Observateur, acteur et pédagogue de la vie politique, Patrick Palisson est, depuis longtemps, un citoyen engagé. Notamment dans la défense et la promotion de l'école de la république, des droits de l'enfant et de l'égalité entre les femmes et les hommes. Il est membre du Parti socialiste français et du Parti socialiste européen.
Renforcer l'institution, fédérer davantage, pousser l'intégration, diriger au niveau continental, imposer une autorité communautaire aux gouvernements et aux parlements des pays, telle est la rhétorique politico-médiatique du moment, à la veille d'un sommet européen des vingt-sept dirigeants. Il en va, nous dit-on, de la diminution des taux d'emprunts, de la réduction des dettes souveraines,, de la limitation des déficits publics, de la lutte contre la récession, voire de la survie de la monnaie. Ce qui est probablement vrai.

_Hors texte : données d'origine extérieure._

-- ==== Sys2Proof/Machine/Ops.lean ====
section
/-! DEFINITION. The named operations: register writes, the four pin primitives (20_memory.md R32 to R35), the actions of an
action list and the sequencer (10_state.md R14, R15).

There is no exception entry and no return from one to model: "there is no trap entry: no state is saved, no mode changes, no
vector or handler exists" (60_exceptions.md R117, R118). There is no memory (20_memory.md R30). -/

namespace Sys2Proof.Machine

/-! ### One pin's bit -/

def PinBits.get (b : PinBits) : Pin → Bool
  | .most => b.most
  | .clk => b.clk
  | .data => b.data
  | .wren => b.wren

def PinBits.set (b : PinBits) (p : Pin) (v : Bool) : PinBits :=
  match p with
  | .most => { b with most := v }
  | .clk => { b with clk := v }
  | .data => { b with data := v }
  | .wren => { b with wren := v }

/-! ### Register writes `X <- v` (R6) -/

def State.setSr (s : State) (v : Word25) : State := { s with sr := v }
def State.setRes (s : State) (v : Word25) : State := { s with res := v }
def State.setCmdl (s : State) (v : CmdWord) : State := { s with cmdl := v }
def State.setUpc (s : State) (v : BitVec 7) : State := { s with upc := v }
def State.setBusy (s : State) (v : Bool) : State := { s with busy := v }
def State.setConfigured (s : State) (v : Bool) : State := { s with configured := v }
def State.setOe (s : State) (p : Pin) (v : Bool) : State := { s with oe := s.oe.set p v }
def State.setO (s : State) (p : Pin) (v : Bool) : State := { s with o := s.o.set p v }
def State.setPort (s : State) (v : HostPort) : State := { s with port := v }
def State.setEnv (s : State) (v : Env) : State := { s with env := v }

/-- Record one pin action (R7, R35: "a model records the action in the trace"). -/
def State.emit (s : State) (a : PinAction) : State := { s with trace := s.trace ++ [a] }

/-! ### Lines and the environment's answers -/

/-- What the block drives on a line: `O[p]` when `OE[p]` = 1, else nothing (R17). -/
def driven (s : State) (p : Pin) : Option Bool := if s.oe.get p then some (s.o.get p) else none

/-- The environment's next answer on an undriven line: the oldest one it has placed, else a free value (R34; log 6). -/
def Env.answer (e : Env) (p : Pin) : Bool × Env :=
  match p with
  | .data =>
    match e.dataIn with
    | b :: rest => (b, { e with dataIn := rest })
    | [] => (Config.freeLevel .data e.freeReads, { e with freeReads := e.freeReads + 1 })
  | .most =>
    match e.mostIn with
    | b :: rest => (b, { e with mostIn := rest })
    | [] => (Config.freeLevel .most e.freeReads, { e with freeReads := e.freeReads + 1 })
  | p => (Config.freeLevel p e.freeReads, { e with freeReads := e.freeReads + 1 })

/-- The next `n` answers on `p`, first one first, and the environment after them. -/
def Env.answers (p : Pin) : Nat → Env → List Bool × Env
  | 0, e => ([], e)
  | n + 1, e =>
    let a := e.answer p
    let rest := Env.answers p n a.2
    (a.1 :: rest.1, rest.2)

/-- The present level of the line of `p` and the environment after the read (R34): the level the block drives, if it
drives the line (R17; DEDUCED, log 7), else the environment's answer. -/
def sampleLine (s : State) (p : Pin) : Bool × Env :=
  match driven s p with
  | some l => (l, s.env)
  | none => s.env.answer p

/-! ### The four pin primitives -/

/-- `PinDir(p, d)` (R32). -/
def pinDir (p : Pin) (d : Dir) (s : State) : State := (s.setOe p (decide (d = .out))).emit (.dir p d)

/-- `PinWr(p, l)` (R33). -/
def pinWr (p : Pin) (l : Bool) (s : State) : State := (s.setO p l).emit (.wr p l)

/-- `b <- PinRd(p)` (R34). Changes no register of the block. -/
def pinRd (p : Pin) (s : State) : Bool × State :=
  let a := sampleLine s p
  (a.1, (s.setEnv a.2).emit (.rd p a.1))

/-- `Delay(t)` (R35): nothing but the record; the model carries no time (log 18). -/
def pinDelay (t : DelayName) (s : State) : State := s.emit (.delay t)

/-! ### The shift register (R11) -/

/-- `SR <- (SR << 1) mod 2^25`. -/
def shiftSr (s : State) : State := s.setSr (s.sr <<< 1)

/-- `SR <- SR | zext_25(b)`. -/
def insertSr (b : Bool) (s : State) : State := s.setSr (s.sr ||| (BitVec.ofBool b).setWidth 25)

/-! ### Actions -/

/-- The pin operation of an action. -/
inductive PinOp where
  /-- `PinDir(p, d)`. -/
  | dir (p : Pin) (d : Dir)
  /-- `PinWr(p, l)`. -/
  | wr (p : Pin) (l : Bool)
  /-- `PinWr(DATA, SR[24])` (R80). -/
  | wrSr
  /-- `b <- PinRd(DATA); SR <- zext_25(b)` (R82 action 5). -/
  | rdFirst
  /-- `b <- PinRd(DATA); SR <- SR | zext_25(b)` (R82 actions 9+4j). -/
  | rdNext
  /-- `b <- PinRd(MOST); RES <- zext_25(1 - b)` (R101). -/
  | rdMost
  /-- `Delay(t)`. -/
  | delay (t : DelayName)
deriving DecidableEq, Repr

/-- One entry of an action list: the pin operation, and whether the rule attaches a left shift of `SR` before or after it
(R14: "one pin action per step, register updates attached to the action the rule names"). -/
structure Action where
  shiftBefore : Bool
  op : PinOp
  shiftAfter : Bool
deriving DecidableEq, Repr

/-- An action with no shift. -/
def plain (op : PinOp) : Action := ⟨false, op, false⟩

def runOp : PinOp → State → State
  | .dir p d, s => pinDir p d s
  | .wr p l, s => pinWr p l s
  | .wrSr, s => pinWr .data (s.sr.getLsbD 24) s
  | .rdFirst, s =>
    let a := pinRd .data s
    a.2.setSr ((BitVec.ofBool a.1).setWidth 25)
  | .rdNext, s =>
    let a := pinRd .data s
    insertSr a.1 a.2
  | .rdMost, s =>
    let a := pinRd .most s
    a.2.setRes ((BitVec.ofBool (!a.1)).setWidth 25)
  | .delay t, s => pinDelay t s

def shiftIf (b : Bool) (s : State) : State := if b then shiftSr s else s

def runAction (a : Action) (s : State) : State := shiftIf a.shiftAfter (runOp a.op (shiftIf a.shiftBefore s))

/-- A list of actions, in order, none added, dropped or merged (R7, R42). -/
def runActions : List Action → State → State
  | [], s => s
  | a :: rest, s => runActions rest (runAction a s)

/-! ### Action lists -/

/-- `INIT` (R70), 7 actions; the order is the spec's decision D11. -/
def initActions : List Action :=
  [plain (.dir .most .inp), plain (.dir .clk .out), plain (.wr .clk false), plain (.dir .data .inp),
   plain (.wr .data true), plain (.dir .wren .out), plain (.wr .wren false)]

/-- `CLKPULSE` (R71), 3 actions; `before` and `after` say where the surrounding rule attaches its shift of `SR`. -/
def clkPulse (before after : Bool) : List Action :=
  [⟨before, .wr .clk true, false⟩, plain (.delay .tClk), ⟨false, .wr .clk false, after⟩]

/-- One bit of a transmit: actions 2+4i to 5+4i of R80. -/
def txBit : List Action := plain .wrSr :: clkPulse false true

/-- `TX25` (R80), 105 actions. -/
def tx25 : List Action :=
  [plain (.wr .wren true), plain (.dir .data .out)] ++ (List.replicate 25 txBit).flatten ++
  [plain (.dir .data .inp), plain (.wr .data true), plain (.wr .wren false)]

/-- One further bit of a receive: actions 6+4j to 9+4j of R82. -/
def rxBit : List Action := clkPulse true false ++ [plain .rdNext]

/-- `RX25` (R82), 102 actions; the place of the settling delays is the spec's decision D10. -/
def rx25 : List Action :=
  [plain (.delay .tSettle), plain (.wr .wren true), plain (.delay .tSettle), plain (.wr .wren false),
   plain (.delay .tSettle), plain .rdFirst] ++ (List.replicate 24 rxBit).flatten

/-- `ISSTEREO` (R101), 1 action. -/
def stereoActions : List Action := [plain .rdMost]

/-! ### The sequencer -/

/-- The final writes of a command besides `BUSY <- 0` (R12, R14, R16). -/
inductive Final where
  | nothing
  /-- `CONFIGURED <- 1` (R70). -/
  | setConfigured
  /-- `RES <- SR` (R83). -/
  | resFromSr
  /-- `RES <- SR & STATUS_MASK` (R100). -/
  | resFromSrMasked
deriving DecidableEq, Repr

def runFinal : Final → State → State
  | .nothing, s => s
  | .setConfigured, s => s.setConfigured true
  | .resFromSr, s => s.setRes s.sr
  | .resFromSrMasked, s => s.setRes (s.sr &&& statusMask)

/-- What a command does: the value loaded into `SR` at accept, if any (R15), its action list and its final writes. -/
structure Plan where
  load : Option Word25
  acts : List Action
  final : Final
deriving DecidableEq, Repr

/-- The load of `SR` at accept (R15). -/
def loadSr : Option Word25 → State → State
  | some w, s => s.setSr w
  | none, s => s

/-- Accept without the latch (R15): an empty list changes nothing; else `SR` is loaded, `UPC <- 0`, `BUSY <- 1`. -/
def startPlan (pl : Plan) (s : State) : State :=
  if pl.acts = [] then s else ((loadSr pl.load s).setUpc 0).setBusy true

/-- The end of the last step (R14): the final writes and `BUSY <- 0`. -/
def finishPlan (pl : Plan) (s : State) : State := (runFinal pl.final s).setBusy false

/-- Start, run the whole list and finish, as one big step (R14, D19). `UPC` counts up by one at each action but the last
(log 15). -/
def runPlan (pl : Plan) (s : State) : State :=
  if pl.acts = [] then s
  else finishPlan pl ((runActions pl.acts (startPlan pl s)).setUpc (BitVec.ofNat 7 (pl.acts.length - 1)))

/-- One step of a running plan (R14): the action at `UPC`; after the last one the final writes and `BUSY <- 0`, else
`UPC <- UPC + 1`. No action at `UPC`: a fault (log 17). -/
def stepPlan (pl : Plan) (s : State) : Host.Outcome State Fault Refusal :=
  match pl.acts[s.upc.toNat]? with
  | some a =>
    let t := runAction a s
    if s.upc.toNat + 1 = pl.acts.length then .next (finishPlan pl t) else .next (t.setUpc (s.upc + 1))
  | none => .fault .sequencerLost

/-! ### The host's side and reset -/

/-- The host reads `RES`: "The host may read `RES` whenever `BUSY` = 0" (R12, R135; log 22). -/
def hostReadRes (s : State) : Option Word25 := if s.busy then none else some s.res

/-- The command on the port is taken off it (accepted, or lost while `BUSY` = 1: R135, log 11). -/
def dropCommand (s : State) : State := s.setPort { s.port with cmdValid := false }

/-- The host, when the block is idle and nothing is presented, presents its next command, if it has one (R8; log 10). -/
def hostMove (s : State) : State :=
  match s.port.program with
  | c :: rest => s.setPort { s.port with cmd := c, cmdValid := true, program := rest }
  | [] => s

/-- `RST` = 1 (R130, R141): every register of the block takes its value of R22, whatever was running; the constants, the
port, the environment and what was observed are not the block's registers. The values of the registers R22 leaves
unspecified are those of `State.reset` (logs 1, 2, 19). -/
def takeReset (s : State) : State :=
  { State.reset with params := s.params, port := s.port, env := s.env, trace := s.trace, pace := s.pace }

/-- The state `INIT` leaves the pins and `CONFIGURED` in (R70), used to place a command as the first instruction after reset
(log 10). -/
def bootIdle (s : State) : State :=
  { s with
    oe := ⟨false, true, false, true⟩
    o := { s.o with clk := false, data := true, wren := false }
    configured := true }

end Sys2Proof.Machine
end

Et si, pour autant, le bon raisonnement c'était de penser l'avenir des Européens par le bas. En mettant sur un pied d'égalité tous les résidents de l'union, quelles que soient leur nation, leur région, leur commune. En considérant pareillement l'intérêt ou les besoins de chaque individu, de chaque ménage, chaque usager, chaque consommateur, chaque épargnant et chaque contribuable, de chaque actif, chaque retraité ou chaque jeune, de chaque citoyen. En traitant de la même manière la régulation et la stimulation de leurs entreprises, de leurs banques, de leurs services publics, de leurs administrations, de leurs collectivités locales. En mettant au point, à la plus grande échelle, les instruments de la solidarité et de la justice, du progrès et de la coopération, de la paix et de la sécurité, de telle façon qu'ils bénéficient à tous. Ni plus, ni moins.
Les représentants du peuple, nationaux ou européens, tous élus démocratiquement, ne devraient plus concevoir de programmes économiques et sociaux sans se préoccuper de la vie quotidienne, des attentes et des aspirations de chacun des cinq cent millions d'habitants d'une union qu'ils ont voulue parce qu'elle était devenue nécessaire pour elle-même et pour le monde. L'exercice politique n'est pas si difficile, n'étant qu'une question de point de vue. Il est, à tout prendre, salutaire. Et, sans doute même, dorénavant indispensable. La crise financière, la contrainte écologique, les ravages de la pauvreté et de la précarité, du chômage et du sous-emploi, ne laissent plus le choix. Oui, l'Europe reste encore à faire. Mais une Europe des gens. Et une Europe qu'il faudra aussi élargir à d'autres populations.